Di antara kita berdua, kamu bisa jadi salah satu pihak yang paling beruntung. Maafku kamu dapatkan. Doa baik untukmu pun selalu kupanjatkan. Lalu, aku bisa jadi pihak lainnya yang paling tak berlogika. Melakukan hal tersebut padahal dengan tega telah kamu khianati berkali-kali. Juga kamu tinggalkan aku hingga harus berjuang menyembuhkan luka sendirian. Bodoh dan cinta itu kadang tak bisa dilihat perbedaannya, kan? Bisa kah kamu beritahu aku. Apa yang kulakukan adalah sebuah tindakan dewasa atau sebuah kebodohan anak remaja yang dimabuk asmara?


Senyum manismu yang kulihat dalam mimpiku sejujurnya masih mampu menenangkanku. Mata indahmu pula masih saja mampu membuatku jatuh hati padamu. Luka dan sakitnya hilang seketika. Aku lupa bahwa saat itu kamu tak nyata.


Ada hati yang bergemuruh. Rinduku padamu berontak tak berotak. Kuawali pagi ini dengan perasaan hampa tak bermakna. Jiwaku tertinggal dalam mimpi denganmu berdua. Duduk mesra bercengkrama. Menyampaikan rasa yang tak pernah putus asa. Bangsat! Kubilang. Mengapa mimpi harus kembali mengingatkanku betapa kamu pernah sangat kuperjuangkan. Hingga luka yang kamu goreskan pudar ditelan ketidaksadaran.

Melewatkan hari dengan wajah yang pucat pasi. Tak ada lagi kamu di sisi. Hatiku kembali merasa kesepian. Tak ada lagi kamu yang menggenapkan. Sebuah mimpi yang tanpa sengaja ditampilkan. Membuat usahaku untuk lepas darimu berantakan. Jalan keluar dari lingkaran ke-kita-an dengan sadis diluluhlantakkan. Rasanya logikaku tersesat di dalam sebuah perasaan yang tak ingin dihentikan.

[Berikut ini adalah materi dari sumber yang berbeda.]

-- ==== Sys2Proof/Tests/Slice0.lean ====
section
/-! SUPPORT. Tests on small states: the checks of WellFormed, the manual's worked figures, one event per command, and for
every statement about some states a state and operands that meet its hypotheses. Expected values come from the manual
(the worked sessions, the examples of its chapters, its tables), never from the model. -/

namespace Sys2Proof.Tests

open Sys2Proof.Machine

/- One theorem after another: each asks the kernel for its evaluation. -/
set_option Elab.async false

/-! ### States -/

/-- The state a command answers; the state itself where it answers none. -/
def after (i : Instr) (s : State) : State :=
  match exec i s with
  | .next t => t
  | _ => s

/-- A port's execution state after a command. -/
def slot (p : Port) (i : Instr) (s : State) : Exec := (after i s).ports[p].exec

/-- A small store: two ERASED and three DIRTY blocks, and the array busy with a background erase. -/
def desk : State :=
  { State.reset with store := { Store.reset with
      erased := [3, 4], dirty := [5, 6, 7], array := .erasing 9 .background false, sweep := false } }

/-- Take 0 of the worked sessions. -/
def narration : Take :=
  ⟨3, .closed, none, 480000, -90, false, false, some .requested, 0, [⟨.cutIn, 0, 48000⟩, ⟨.cutOut, 480000, 528000⟩],
    [20, 21, 22, 23, 24, 25, 26, 27], 0⟩

/-- Take 1 of the worked sessions. -/
def pickup : Take :=
  ⟨3, .closed, none, 200000, -200, true, false, some .requested, 300, [⟨.dropout, 150528, 300⟩], [30, 31, 32, 33], 0⟩

/-- The script of session 2. -/
def script : Vector Step 32 :=
  (((((Vector.replicate 32 Step.blank).set 0 ⟨.tone, 1, 1000, 4800, 24000, 0, 0⟩).set 1
    ⟨.splice, 0, 0, 480000, 0, 480, 0⟩).set 2 ⟨.splice, 1, 48000, 100000, 0, 960, 0⟩).set 3
    ⟨.tone, 1, 1000, 4800, 48000, 480, 0⟩)

/-- Title 3 of the worked sessions with its two takes and the given auto flag. -/
def room (auto : Bool) : State :=
  setTitle 3 (some ⟨3, 0, auto, [0], 2⟩) (setTake 0 (some narration) (setTake 1 (some pickup) desk))

/-- Chapter 0 in a state of its life. -/
def chapter0 (st : ChapterState) : Chapter := ⟨3, 1, st, none, script, 4, some 650080, false, none⟩

/-- The room with chapter 0 in a state, its takes referenced. -/
def book (st : ChapterState) : State :=
  setChapter 0 (some (chapter0 st)) (takeReferences (namedTakes script) (room false))

/-- The editing station at P2 holds chapter 0, its script written. -/
def editing (auto : Bool) : State :=
  setChapter 0 (some { chapter0 .assembling with editor := some 2, assembled := none }) (room auto)

/-- Booth A's stream at p 12,288 with an empty FIFO, on take 2 with 0 samples. -/
def booth : State :=
  setStream 0 (some ⟨2, false, 12288, false, .shut, 0, 0, 0, [], none, 0, 0, 0, 0⟩)
    (setTake 2 (some ⟨3, .capturing, some 0, 0, -900, false, false, none, 0, [], [], 0⟩) (room false))

/-- The result group of a job that has passed, its output two blocks long. -/
def passed : ResultGroup :=
  ⟨0, 2, some (-214), some (-90), some 14, some (-201), some (-76), some 0, some 0, some (-690), some 5, some 11, [],
    some ⟨330560, 688, 0xCBF43926, [40, 41]⟩⟩

/-- Chapter 0 RENDERED or PUBLISHED with its output. -/
def delivered (st : ChapterState) : State :=
  setChapter 0 (some { chapter0 st with result := some passed }) (takeReferences (namedTakes script) (room false))

/-- A job on chapter 0 at its start, its first page read posted. -/
def job : Job :=
  { freshJob (book .rendering) 0 (chapter0 .rendering) 0 2 with read := some ⟨0, 0, 30 * 64, false⟩ }

/-- Lane 0 at work on chapter 0. -/
def rendering (j : Job) : State := setLane 0 (some j) (book .rendering)

/-! ### WellFormed refuses each kind of ill-formed command -/

theorem test_wellFormed_request : WellFormed (.levels 0 []) = true := by decide
theorem test_wellFormed_longRequest : WellFormed (.renderSet 0 (List.replicate 61 0)) = false := by decide
theorem test_wellFormed_clearWithoutOperation : WellFormed (.attentionClear 0 7 0) = false := by decide
theorem test_wellFormed_maskWithoutOperation : WellFormed (.attentionMask 0 7 0) = false := by decide
theorem test_wellFormed_modeWithoutOperation : WellFormed (.attentionMode 0 7 0) = false := by decide
theorem test_wellFormed_clear : WellFormed (.attentionClear 0 7 1) = true := by decide
theorem test_wellFormed_captureEndWithSample : WellFormed (.captureEnd ⟨0, 3⟩) = false := by decide
theorem test_wellFormed_ignoredKnownByte : WellFormed (.ignoredTransaction 0 0xA4 3) = false := by decide
theorem test_wellFormed_ignoredUnknownByte : WellFormed (.ignoredTransaction 0 0x55 3) = true := by decide

/-! ### The worked figures -/

/-- 11 session 3: A(−90), the code of 3,000,000, Gm(14), and y1 at the peak. -/
theorem test_session3_gain : amplitudeEntry (-90) = 2976391 ∧ amplitudeCode 3000000 = -90 ∧ gainEntry 14 = 19250 ∧
    scaled 3000000 19250 = 3524780 ∧ renderGain Profile.default (-214) (-90) = 14 := by decide +kernel

/-- 07, a gain that needs no limiting. -/
theorem test_gain_example : gainEntry (-9) = 14771 ∧ scaled 6000000 14771 = 5409302 ∧
    ceilingValue Profile.default = 5938680 ∧ renderGain Profile.default (-191) (-30) = -9 := by decide +kernel

/-- 07, an attack frame. -/
theorem test_attack_example : reductionNeeded 5938680 30 6200000 = 4 ∧ reductionEntry 4 = 15647 ∧
    scaled 6200000 15647 = 5921106 := by decide +kernel

/-- 07, coding a frame. -/
theorem test_frame_example : stepExponent 4 720 = 7 ∧
    (coded 4 7 5938680 0 [300, 650, 620, -100]) = [(2, 256), (3, 640), (0, 640), (-6, -128)] := by decide +kernel

/-- R144: the digest of the nine bytes 0x31 to 0x39. -/
theorem test_digest : digestOf (crcBytes 0xFFFFFFFF [0x31, 0x32, 0x33, 0x34, 0x35, 0x36, 0x37, 0x38, 0x39]) = 0xCBF43926 := by
  decide +kernel

/-- 06, gating six blocks: the integrated loudness is −191. -/
theorem test_gating_example :
    gated (-700) 100 ([2000, 12000000, 8000000, 20000000, 400000, 1500].foldl histAdd Meter.clear.hist) = some (-191) := by
  decide +kernel

/-- 06, floor, head and tail of an output. -/
theorem test_edges_example : (fun m => (m.floor, m.head, m.tail)) ([-720, -690, -650, -520, -240, -205, -198, -212, -480,
    -610, -640, -700].foldl (fun m c => meterEdges (-500) c m) Meter.clear) = (some (-720), 4, 3) := by decide +kernel

/-- 11 session 2: the second validation. -/
theorem test_validation_example : validate (room true) 3 script = .ok 650080 := by decide +kernel

/-- 11 session 3: the frame counts. -/
theorem test_frameCount_example : frameCount 650080 960 = 678 ∧ frameSize 650080 960 677 = 160 := by decide

/-- 02, repeating punch windows, at p = 1,000 and p = 3,000. -/
theorem test_punch_example :
    compared ⟨0, false, 1000, false, .shut, 1000, 4294966296, 4000, [], none, 0, 0, 0, 0⟩ = (.opened, 1000, 3000) ∧
    compared ⟨0, false, 3000, false, .opened, 1000, 3000, 4000, [], none, 0, 0, 0, 0⟩ = (.shut, 5000, 3000) := by decide

/-! ### Titles and chapters -/

theorem test_titleDefine : slot 3 (.titleDefine 3 [3, 3, 0, 1]) State.reset = .answered ⟨0x10, .accepted, []⟩ := by
  decide +kernel
theorem test_titleDefine_exists : slot 3 (.titleDefine 3 [3, 0, 0, 0]) desk = .answered ⟨0x10, .accepted, []⟩ ∧
    slot 3 (.titleDefine 3 [3, 0, 0, 0]) (room true) = .answered ⟨0x10, .existing, []⟩ := by decide +kernel
theorem test_titleDrop_content : slot 3 (.titleDrop 3 [3]) (room true) = .answered ⟨0x11, .hasContent, []⟩ := by
  decide +kernel
theorem test_titleProfile : (after (.titleProfile 0 [3, 0xFF, 0]) (room true)).titles[(3 : TitleNo)] =
    some ⟨3, 0, false, [0], 2⟩ := by decide +kernel
/-- Title 3 with one RENDERED chapter: the duration is its sample count (11, session 4, with session 2's length). -/
theorem test_titleInfo : slot 0 (.titleInfo 0 [3]) (delivered .rendered) =
    .answered ⟨0x13, .accepted, [3, 3, 0, 0, 1, 2, 0, 0x60, 0xEB, 0x09, 0]⟩ := by decide +kernel
theorem test_chapterCreate : slot 2 (.chapterCreate 2 [3, 1]) (setTitle 3 (some ⟨3, 0, true, [], 0⟩) desk) =
    .answered ⟨0x30, .accepted, [0, 1]⟩ := by decide +kernel
theorem test_chapterCreate_notice :
    (after (.chapterCreate 2 [3, 9]) (setTitle 3 (some ⟨3, 0, true, [], 0⟩) desk)).ports[(1 : Port)].notices =
      [⟨.chapterState, 0, 1, 0⟩] := by decide +kernel
/-- 11 session 4: CHAPTER_OPEN by P2 on a finished chapter. -/
theorem test_chapterOpen : (fun s => (s.chapters[(0 : ChapterId)].map fun r => (r.state, r.editor, r.cursor),
    s.takes[(1 : TakeId)].map (·.refs))) (after (.chapterOpen 2 [0]) (book .rejected)) =
      (some (.assembling, some 2, 0), some 0) := by decide +kernel
/-- 11 session 2: the close while take 1 is still CLOSING. -/
theorem test_chapterClose_takeOpen :
    slot 2 (.chapterClose 2 [0]) (setTake 1 (some { pickup with state := .closing, port := some 1 }) (editing true)) =
      .answered ⟨0x32, .scriptBad, [0, 3, 0x40, 0x0D, 3, 0]⟩ := by decide +kernel
/-- 11 session 2: the valid close; L0 takes the entry within the event. -/
theorem test_chapterClose_auto : slot 2 (.chapterClose 2 [0]) (editing true) =
    .answered ⟨0x32, .accepted, [4, 0x60, 0xEB, 0x09, 0]⟩ := by decide +kernel
theorem test_chapterDiscard : (after (.chapterDiscard 0 [0]) (book .ready)).chapters[(0 : ChapterId)] = none := by
  decide +kernel
theorem test_chapterMove : slot 0 (.chapterMove 0 [0, 9]) (book .ready) = .answered ⟨0x34, .clamped, [1]⟩ := by
  decide +kernel
theorem test_chapterInfo : slot 0 (.chapterInfo 0 [0]) (book .ready) =
    .answered ⟨0x35, .accepted, [0, 3, 1, 2, 0xFF, 4, 2, 0x60, 0xEB, 0x09, 0, 0, 0, 0, 0]⟩ := by decide +kernel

Rinduku tak terbantahkan. Rasanya ingin kusampaikan dengan sebuah pertemuan. Biarpun singkat. Tapi itu cukup meredakan meski sesaat. Perlukah aku meruntuhkan ego dengan menyapamu lebih dulu? Padahal aku telah memutuskan untuk berlalu. Perlukah aku menjatuhkan kembali harga diri untuk mengunjungimu? Padahal ada komitmen yang kuciptakan untuk membentengi diri agar hal tersebut tak terjadi.


Disini aku melawan segala pantang. Dengan kuat mempertahankan segala ke-aku-an agar tak terlihat rendah kamu pandang. Meski rindu tak kunjung bisa kuredakan. Semoga aku bisa bertahan untuk melanjutkan perjalanan.